══ Available data
/-! ## The parts of the module -/

@[simp] theorem putCtx_mem (s : State) (k : Nat) (x : Ctx) : (putCtx s k x).mem = s.mem := rfl
@[simp] theorem putCtx_poison (s : State) (k : Nat) (x : Ctx) : (putCtx s k x).poison = s.poison := rfl
@[simp] theorem putCtx_heldWrites (s : State) (k : Nat) (x : Ctx) : (putCtx s k x).heldWrites = s.heldWrites := rfl
@[simp] theorem putCtx_shutdown (s : State) (k : Nat) (x : Ctx) : (putCtx s k x).shutdown = s.shutdown := rfl
@[simp] theorem putCtx_powered (s : State) (k : Nat) (x : Ctx) : (putCtx s k x).powered = s.powered := rfl
@[simp] theorem putCtx_log (s : State) (k : Nat) (x : Ctx) : (putCtx s k x).log = s.log := rfl
@[simp] theorem putCtx_time (s : State) (k : Nat) (x : Ctx) : (putCtx s k x).time = s.time := rfl
@[simp] theorem putCtx_focus (s : State) (k : Nat) (x : Ctx) : (putCtx s k x).focus = s.focus := rfl
@[simp] theorem putCtx_cores (s : State) (k : Nat) (x : Ctx) : (putCtx s k x).cores = s.cores := rfl
@[simp] theorem putCtx_wgs (s : State) (k : Nat) (x : Ctx) : (putCtx s k x).wgs = s.wgs := rfl
@[simp] theorem putCtx_parts (s : State) (k : Nat) (x : Ctx) : (putCtx s k x).parts = s.parts := rfl
@[simp] theorem putCtx_partCount (s : State) (k : Nat) (x : Ctx) : (putCtx s k x).partCount = s.partCount := rfl
@[simp] theorem putCtx_dies (s : State) (k : Nat) (x : Ctx) : (putCtx s k x).dies = s.dies := rfl
@[simp] theorem putCtx_hubs (s : State) (k : Nat) (x : Ctx) : (putCtx s k x).hubs = s.hubs := rfl
@[simp] theorem putCtx_lines (s : State) (k : Nat) (x : Ctx) : (putCtx s k x).lines = s.lines := rfl
@[simp] theorem putCtx_domains (s : State) (k : Nat) (x : Ctx) : (putCtx s k x).domains = s.domains := rfl
@[simp] theorem putCtx_memStacks (s : State) (k : Nat) (x : Ctx) : (putCtx s k x).memStacks = s.memStacks := rfl
@[simp] theorem putCtx_keys (s : State) (k : Nat) (x : Ctx) : (putCtx s k x).keys = s.keys := rfl
@[simp] theorem putCtx_tlbs (s : State) (k : Nat) (x : Ctx) : (putCtx s k x).tlbs = s.tlbs := rfl
@[simp] theorem putCtx_sessions (s : State) (k : Nat) (x : Ctx) : (putCtx s k x).sessions = s.sessions := rfl
@[simp] theorem putCtx_due (s : State) (k : Nat) (x : Ctx) : (putCtx s k x).due = s.due := rfl
@[simp] theorem putCtx_agenda (s : State) (k : Nat) (x : Ctx) : (putCtx s k x).agenda = s.agenda := rfl
@[simp] theorem putCtx_input (s : State) (k : Nat) (x : Ctx) : (putCtx s k x).input = s.input := rfl
@[simp] theorem getCtx_putCtx (s : State) (k : Nat) (x : Ctx) : getCtx (putCtx s k x) k = x := mapGet_put_same _ _ _ _
theorem getCtx_putCtx_ne (s : State) {k j : Nat} (x : Ctx) (h : j ≠ k) : getCtx (putCtx s k x) j = getCtx s j :=
  mapGet_put_ne _ _ _ h
@[simp] theorem getCore_putCtx (s : State) (k j : Nat) (x : Ctx) : getCore (putCtx s k x) j = getCore s j := rfl
@[simp] theorem getWg_putCtx (s : State) (k j : Nat) (x : Ctx) : getWg (putCtx s k x) j = getWg s j := rfl
@[simp] theorem getPart_putCtx (s : State) (k j : Nat) (x : Ctx) : getPart (putCtx s k x) j = getPart s j := rfl
@[simp] theorem getDie_putCtx (s : State) (k j : Nat) (x : Ctx) : getDie (putCtx s k x) j = getDie s j := rfl
@[simp] theorem getHub_putCtx (s : State) (k j : Nat) (x : Ctx) : getHub (putCtx s k x) j = getHub s j := rfl
@[simp] theorem getStack_putCtx (s : State) (k j : Nat) (x : Ctx) : getStack (putCtx s k x) j = getStack s j := rfl
@[simp] theorem getDomain_putCtx (s : State) (k j : Nat) (x : Ctx) : getDomain (putCtx s k x) j = getDomain s j := rfl
@[simp] theorem getSession_putCtx (s : State) (k j : Nat) (x : Ctx) : getSession (putCtx s k x) j = getSession s j := rfl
════
Show the lines of the records that contain the word "parts".

/-! ## The parts of the module -/
@[simp] theorem putCtx_parts (s : State) (k : Nat) (x : Ctx) : (putCtx s k x).parts = s.parts := rfl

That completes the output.